Children entering Toontown these days may need to be accompanied by an adult.
Visitors to the seedy side of the burgeoning burg easily could bump into Frank Murphy spewing language on "F Is for Family" that would make Archie Bunker blush, BoJack Horseman choking his girlfriend or "South Park" bad boy Eric Cartman pretending to be disabled to compete in the Special Olympics.
These colorful, often off-color, residents have been instrumental in making this the most daring, and delicious, period of TV animation. Just don't let them anywhere near your kids. (See our 10 picks for best adult cartoons here.)
"I have definitely heard people tell me their 12-year-olds watch 'Archer,' and I'm like, 'Oooh, that's too young for me,' " said Casey Willis, an executive producer for that long-running FXX comedy, which features a narcissistic secret agent who carries as many condoms as he does bullets.
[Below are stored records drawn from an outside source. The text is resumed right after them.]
-- ==== Sys2Proof/Laws/State.lean ====
section
/-! SUPPORT. The field updates of State: what each leaves in each field, and the register file's
read-over-write laws, so that no proof unfolds a record update. -/

namespace Sys2Proof.Machine

section
variable (s : State)

@[simp] theorem State.setReg_cfg (i : Fin 8) (v : Byte) : (s.setReg i v).cfg = s.cfg := rfl
@[simp] theorem State.setReg_regs (i : Fin 8) (v : Byte) : (s.setReg i v).regs = s.regs.set i v := rfl
@[simp] theorem State.setReg_pc (i : Fin 8) (v : Byte) : (s.setReg i v).pc = s.pc := rfl
@[simp] theorem State.setReg_fl (i : Fin 8) (v : Byte) : (s.setReg i v).fl = s.fl := rfl
@[simp] theorem State.setReg_mem (i : Fin 8) (v : Byte) : (s.setReg i v).mem = s.mem := rfl
@[simp] theorem State.setReg_cycles (i : Fin 8) (v : Byte) : (s.setReg i v).cycles = s.cycles := rfl
@[simp] theorem State.setReg_run (i : Fin 8) (v : Byte) : (s.setReg i v).run = s.run := rfl
@[simp] theorem State.setReg_onHalt (i : Fin 8) (v : Byte) : (s.setReg i v).onHalt = s.onHalt := rfl
@[simp] theorem State.setReg_out (i : Fin 8) (v : Byte) : (s.setReg i v).out = s.out := rfl
@[simp] theorem State.setReg_invoked (i : Fin 8) (v : Byte) : (s.setReg i v).invoked = s.invoked := rfl
@[simp] theorem State.setReg_moves (i : Fin 8) (v : Byte) : (s.setReg i v).moves = s.moves := rfl

@[simp] theorem State.setPc_cfg (v : Byte) : (s.setPc v).cfg = s.cfg := rfl
@[simp] theorem State.setPc_regs (v : Byte) : (s.setPc v).regs = s.regs := rfl
@[simp] theorem State.setPc_pc (v : Byte) : (s.setPc v).pc = v := rfl
@[simp] theorem State.setPc_fl (v : Byte) : (s.setPc v).fl = s.fl := rfl
@[simp] theorem State.setPc_mem (v : Byte) : (s.setPc v).mem = s.mem := rfl
@[simp] theorem State.setPc_cycles (v : Byte) : (s.setPc v).cycles = s.cycles := rfl
@[simp] theorem State.setPc_run (v : Byte) : (s.setPc v).run = s.run := rfl
@[simp] theorem State.setPc_onHalt (v : Byte) : (s.setPc v).onHalt = s.onHalt := rfl
@[simp] theorem State.setPc_out (v : Byte) : (s.setPc v).out = s.out := rfl
@[simp] theorem State.setPc_invoked (v : Byte) : (s.setPc v).invoked = s.invoked := rfl
@[simp] theorem State.setPc_moves (v : Byte) : (s.setPc v).moves = s.moves := rfl
@[simp] theorem State.setPc_reg (v : Byte) (j : Fin 8) : (s.setPc v).reg j = s.reg j := rfl

@[simp] theorem State.setFl_cfg (v : Byte) : (s.setFl v).cfg = s.cfg := rfl
@[simp] theorem State.setFl_regs (v : Byte) : (s.setFl v).regs = s.regs := rfl
@[simp] theorem State.setFl_pc (v : Byte) : (s.setFl v).pc = s.pc := rfl
@[simp] theorem State.setFl_fl (v : Byte) : (s.setFl v).fl = v := rfl
@[simp] theorem State.setFl_mem (v : Byte) : (s.setFl v).mem = s.mem := rfl
@[simp] theorem State.setFl_cycles (v : Byte) : (s.setFl v).cycles = s.cycles := rfl
@[simp] theorem State.setFl_run (v : Byte) : (s.setFl v).run = s.run := rfl
@[simp] theorem State.setFl_onHalt (v : Byte) : (s.setFl v).onHalt = s.onHalt := rfl
@[simp] theorem State.setFl_out (v : Byte) : (s.setFl v).out = s.out := rfl
@[simp] theorem State.setFl_invoked (v : Byte) : (s.setFl v).invoked = s.invoked := rfl
@[simp] theorem State.setFl_moves (v : Byte) : (s.setFl v).moves = s.moves := rfl
@[simp] theorem State.setFl_reg (v : Byte) (j : Fin 8) : (s.setFl v).reg j = s.reg j := rfl

@[simp] theorem State.setMem_cfg (m : Memory) : (s.setMem m).cfg = s.cfg := rfl
@[simp] theorem State.setMem_regs (m : Memory) : (s.setMem m).regs = s.regs := rfl
@[simp] theorem State.setMem_pc (m : Memory) : (s.setMem m).pc = s.pc := rfl
@[simp] theorem State.setMem_fl (m : Memory) : (s.setMem m).fl = s.fl := rfl
@[simp] theorem State.setMem_mem (m : Memory) : (s.setMem m).mem = m := rfl
@[simp] theorem State.setMem_cycles (m : Memory) : (s.setMem m).cycles = s.cycles := rfl
@[simp] theorem State.setMem_run (m : Memory) : (s.setMem m).run = s.run := rfl
@[simp] theorem State.setMem_onHalt (m : Memory) : (s.setMem m).onHalt = s.onHalt := rfl
@[simp] theorem State.setMem_out (m : Memory) : (s.setMem m).out = s.out := rfl
@[simp] theorem State.setMem_invoked (m : Memory) : (s.setMem m).invoked = s.invoked := rfl
@[simp] theorem State.setMem_moves (m : Memory) : (s.setMem m).moves = s.moves := rfl
@[simp] theorem State.setMem_reg (m : Memory) (j : Fin 8) : (s.setMem m).reg j = s.reg j := rfl

@[simp] theorem State.setCycles_cfg (n : Nat) : (s.setCycles n).cfg = s.cfg := rfl
@[simp] theorem State.setCycles_regs (n : Nat) : (s.setCycles n).regs = s.regs := rfl
@[simp] theorem State.setCycles_pc (n : Nat) : (s.setCycles n).pc = s.pc := rfl
@[simp] theorem State.setCycles_fl (n : Nat) : (s.setCycles n).fl = s.fl := rfl
@[simp] theorem State.setCycles_mem (n : Nat) : (s.setCycles n).mem = s.mem := rfl
@[simp] theorem State.setCycles_cycles (n : Nat) : (s.setCycles n).cycles = n := rfl
@[simp] theorem State.setCycles_run (n : Nat) : (s.setCycles n).run = s.run := rfl
@[simp] theorem State.setCycles_onHalt (n : Nat) : (s.setCycles n).onHalt = s.onHalt := rfl
@[simp] theorem State.setCycles_out (n : Nat) : (s.setCycles n).out = s.out := rfl
@[simp] theorem State.setCycles_invoked (n : Nat) : (s.setCycles n).invoked = s.invoked := rfl
@[simp] theorem State.setCycles_moves (n : Nat) : (s.setCycles n).moves = s.moves := rfl
@[simp] theorem State.setCycles_reg (n : Nat) (j : Fin 8) : (s.setCycles n).reg j = s.reg j := rfl

@[simp] theorem State.setRun_cfg (r : RunState) : (s.setRun r).cfg = s.cfg := rfl
@[simp] theorem State.setRun_regs (r : RunState) : (s.setRun r).regs = s.regs := rfl
@[simp] theorem State.setRun_pc (r : RunState) : (s.setRun r).pc = s.pc := rfl
@[simp] theorem State.setRun_fl (r : RunState) : (s.setRun r).fl = s.fl := rfl
@[simp] theorem State.setRun_mem (r : RunState) : (s.setRun r).mem = s.mem := rfl
@[simp] theorem State.setRun_cycles (r : RunState) : (s.setRun r).cycles = s.cycles := rfl
@[simp] theorem State.setRun_run (r : RunState) : (s.setRun r).run = r := rfl
@[simp] theorem State.setRun_onHalt (r : RunState) : (s.setRun r).onHalt = s.onHalt := rfl
@[simp] theorem State.setRun_out (r : RunState) : (s.setRun r).out = s.out := rfl
@[simp] theorem State.setRun_invoked (r : RunState) : (s.setRun r).invoked = s.invoked := rfl
@[simp] theorem State.setRun_moves (r : RunState) : (s.setRun r).moves = s.moves := rfl
@[simp] theorem State.setRun_reg (r : RunState) (j : Fin 8) : (s.setRun r).reg j = s.reg j := rfl

@[simp] theorem State.setOnHalt_cfg (k : Option Callback) : (s.setOnHalt k).cfg = s.cfg := rfl
@[simp] theorem State.setOnHalt_regs (k : Option Callback) : (s.setOnHalt k).regs = s.regs := rfl
@[simp] theorem State.setOnHalt_pc (k : Option Callback) : (s.setOnHalt k).pc = s.pc := rfl
@[simp] theorem State.setOnHalt_fl (k : Option Callback) : (s.setOnHalt k).fl = s.fl := rfl
@[simp] theorem State.setOnHalt_mem (k : Option Callback) : (s.setOnHalt k).mem = s.mem := rfl
@[simp] theorem State.setOnHalt_cycles (k : Option Callback) : (s.setOnHalt k).cycles = s.cycles := rfl
@[simp] theorem State.setOnHalt_run (k : Option Callback) : (s.setOnHalt k).run = s.run := rfl
@[simp] theorem State.setOnHalt_onHalt (k : Option Callback) : (s.setOnHalt k).onHalt = k := rfl
@[simp] theorem State.setOnHalt_out (k : Option Callback) : (s.setOnHalt k).out = s.out := rfl
@[simp] theorem State.setOnHalt_invoked (k : Option Callback) : (s.setOnHalt k).invoked = s.invoked := rfl
@[simp] theorem State.setOnHalt_moves (k : Option Callback) : (s.setOnHalt k).moves = s.moves := rfl
@[simp] theorem State.setOnHalt_reg (k : Option Callback) (j : Fin 8) : (s.setOnHalt k).reg j = s.reg j := rfl

@[simp] theorem State.setInvoked_cfg (ks : List Callback) : (s.setInvoked ks).cfg = s.cfg := rfl
@[simp] theorem State.setInvoked_regs (ks : List Callback) : (s.setInvoked ks).regs = s.regs := rfl
@[simp] theorem State.setInvoked_pc (ks : List Callback) : (s.setInvoked ks).pc = s.pc := rfl
@[simp] theorem State.setInvoked_fl (ks : List Callback) : (s.setInvoked ks).fl = s.fl := rfl
@[simp] theorem State.setInvoked_mem (ks : List Callback) : (s.setInvoked ks).mem = s.mem := rfl
@[simp] theorem State.setInvoked_cycles (ks : List Callback) : (s.setInvoked ks).cycles = s.cycles := rfl
@[simp] theorem State.setInvoked_run (ks : List Callback) : (s.setInvoked ks).run = s.run := rfl
@[simp] theorem State.setInvoked_onHalt (ks : List Callback) : (s.setInvoked ks).onHalt = s.onHalt := rfl
@[simp] theorem State.setInvoked_out (ks : List Callback) : (s.setInvoked ks).out = s.out := rfl
@[simp] theorem State.setInvoked_invoked (ks : List Callback) : (s.setInvoked ks).invoked = ks := rfl
@[simp] theorem State.setInvoked_moves (ks : List Callback) : (s.setInvoked ks).moves = s.moves := rfl
@[simp] theorem State.setInvoked_reg (ks : List Callback) (j : Fin 8) : (s.setInvoked ks).reg j = s.reg j := rfl

@[simp] theorem State.setMoves_cfg (ms : List Move) : (s.setMoves ms).cfg = s.cfg := rfl
@[simp] theorem State.setMoves_regs (ms : List Move) : (s.setMoves ms).regs = s.regs := rfl
@[simp] theorem State.setMoves_pc (ms : List Move) : (s.setMoves ms).pc = s.pc := rfl
@[simp] theorem State.setMoves_fl (ms : List Move) : (s.setMoves ms).fl = s.fl := rfl
@[simp] theorem State.setMoves_mem (ms : List Move) : (s.setMoves ms).mem = s.mem := rfl
@[simp] theorem State.setMoves_cycles (ms : List Move) : (s.setMoves ms).cycles = s.cycles := rfl
@[simp] theorem State.setMoves_run (ms : List Move) : (s.setMoves ms).run = s.run := rfl
@[simp] theorem State.setMoves_onHalt (ms : List Move) : (s.setMoves ms).onHalt = s.onHalt := rfl
@[simp] theorem State.setMoves_out (ms : List Move) : (s.setMoves ms).out = s.out := rfl
@[simp] theorem State.setMoves_invoked (ms : List Move) : (s.setMoves ms).invoked = s.invoked := rfl
@[simp] theorem State.setMoves_moves (ms : List Move) : (s.setMoves ms).moves = ms := rfl
@[simp] theorem State.setMoves_reg (ms : List Move) (j : Fin 8) : (s.setMoves ms).reg j = s.reg j := rfl

@[simp] theorem State.emit_cfg (e : Event) : (s.emit e).cfg = s.cfg := rfl
@[simp] theorem State.emit_regs (e : Event) : (s.emit e).regs = s.regs := rfl
@[simp] theorem State.emit_pc (e : Event) : (s.emit e).pc = s.pc := rfl
@[simp] theorem State.emit_fl (e : Event) : (s.emit e).fl = s.fl := rfl
@[simp] theorem State.emit_mem (e : Event) : (s.emit e).mem = s.mem := rfl
@[simp] theorem State.emit_cycles (e : Event) : (s.emit e).cycles = s.cycles := rfl
@[simp] theorem State.emit_run (e : Event) : (s.emit e).run = s.run := rfl
@[simp] theorem State.emit_onHalt (e : Event) : (s.emit e).onHalt = s.onHalt := rfl
@[simp] theorem State.emit_out (e : Event) : (s.emit e).out = s.out ++ [e] := rfl
@[simp] theorem State.emit_invoked (e : Event) : (s.emit e).invoked = s.invoked := rfl
@[simp] theorem State.emit_moves (e : Event) : (s.emit e).moves = s.moves := rfl
@[simp] theorem State.emit_reg (e : Event) (j : Fin 8) : (s.emit e).reg j = s.reg j := rfl

end

/-- A register reads what was last written to it, and a write leaves the other registers alone. -/
theorem State.setReg_reg (s : State) (i j : Fin 8) (v : Byte) :
    (s.setReg i v).reg j = if i = j then v else s.reg j := by
  simp only [State.reg, State.setReg, Vector.get_eq_getElem, Vector.getElem_set, Fin.ext_iff]

@[simp] theorem State.setReg_reg_same (s : State) (i : Fin 8) (v : Byte) : (s.setReg i v).reg i = v := by
  simp [State.setReg_reg]

theorem State.setReg_reg_other (s : State) {i j : Fin 8} (v : Byte) (h : i ≠ j) :
    (s.setReg i v).reg j = s.reg j := by
  simp [State.setReg_reg, h]

/-- Two register files that agree on every register are equal. -/
theorem State.regs_ext {s t : State} (h : ∀ i : Fin 8, s.reg i = t.reg i) : s.regs = t.regs := by
  ext i hi : 1
  exact h ⟨i, hi⟩

@[simp] theorem State.im_eq (s : State) : s.im = s.reg 5 := rfl
@[simp] theorem State.is_eq (s : State) : s.is = s.reg 6 := rfl
@[simp] theorem State.sp_eq (s : State) : s.sp = s.reg 7 := rfl

/-- The registers of a machine right after `construct`. -/
theorem State.construct_reg (cfg : Config) (mem : Memory) (i : Fin 8) :
    (State.construct cfg mem).reg i = if i = 7 then spInit else 0 := by
  revert i
  change ∀ i : Fin 8, resetRegs.get i = if i = 7 then spInit else 0
  decide

end Sys2Proof.Machine
end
The spy sendup is one of more than a dozen animated series in production that carries a TV-MA rating, which means it's designated for mature audiences only.
"I don't want to limit our audience," Willis said. "But I think our viewers should at least be in high school."
Audrey Diehl may be the vice president of animated series at Warner Bros., but even her household can fall into the trap of thinking all cartoons are safe for youngsters.
"My husband doesn't really know animation, so he'll sometimes pull something up and start showing it to my kids, and I'm like, 'No, no, no, no!' " said Diehl, who spent 14 years at Nickelodeon. "I think it's going to be part of a whole new education for consumers to help them understand that just because something is cute and colorful, it doesn't mean it's for kids."
For decades, grown-up cartoons were restricted to the big screen.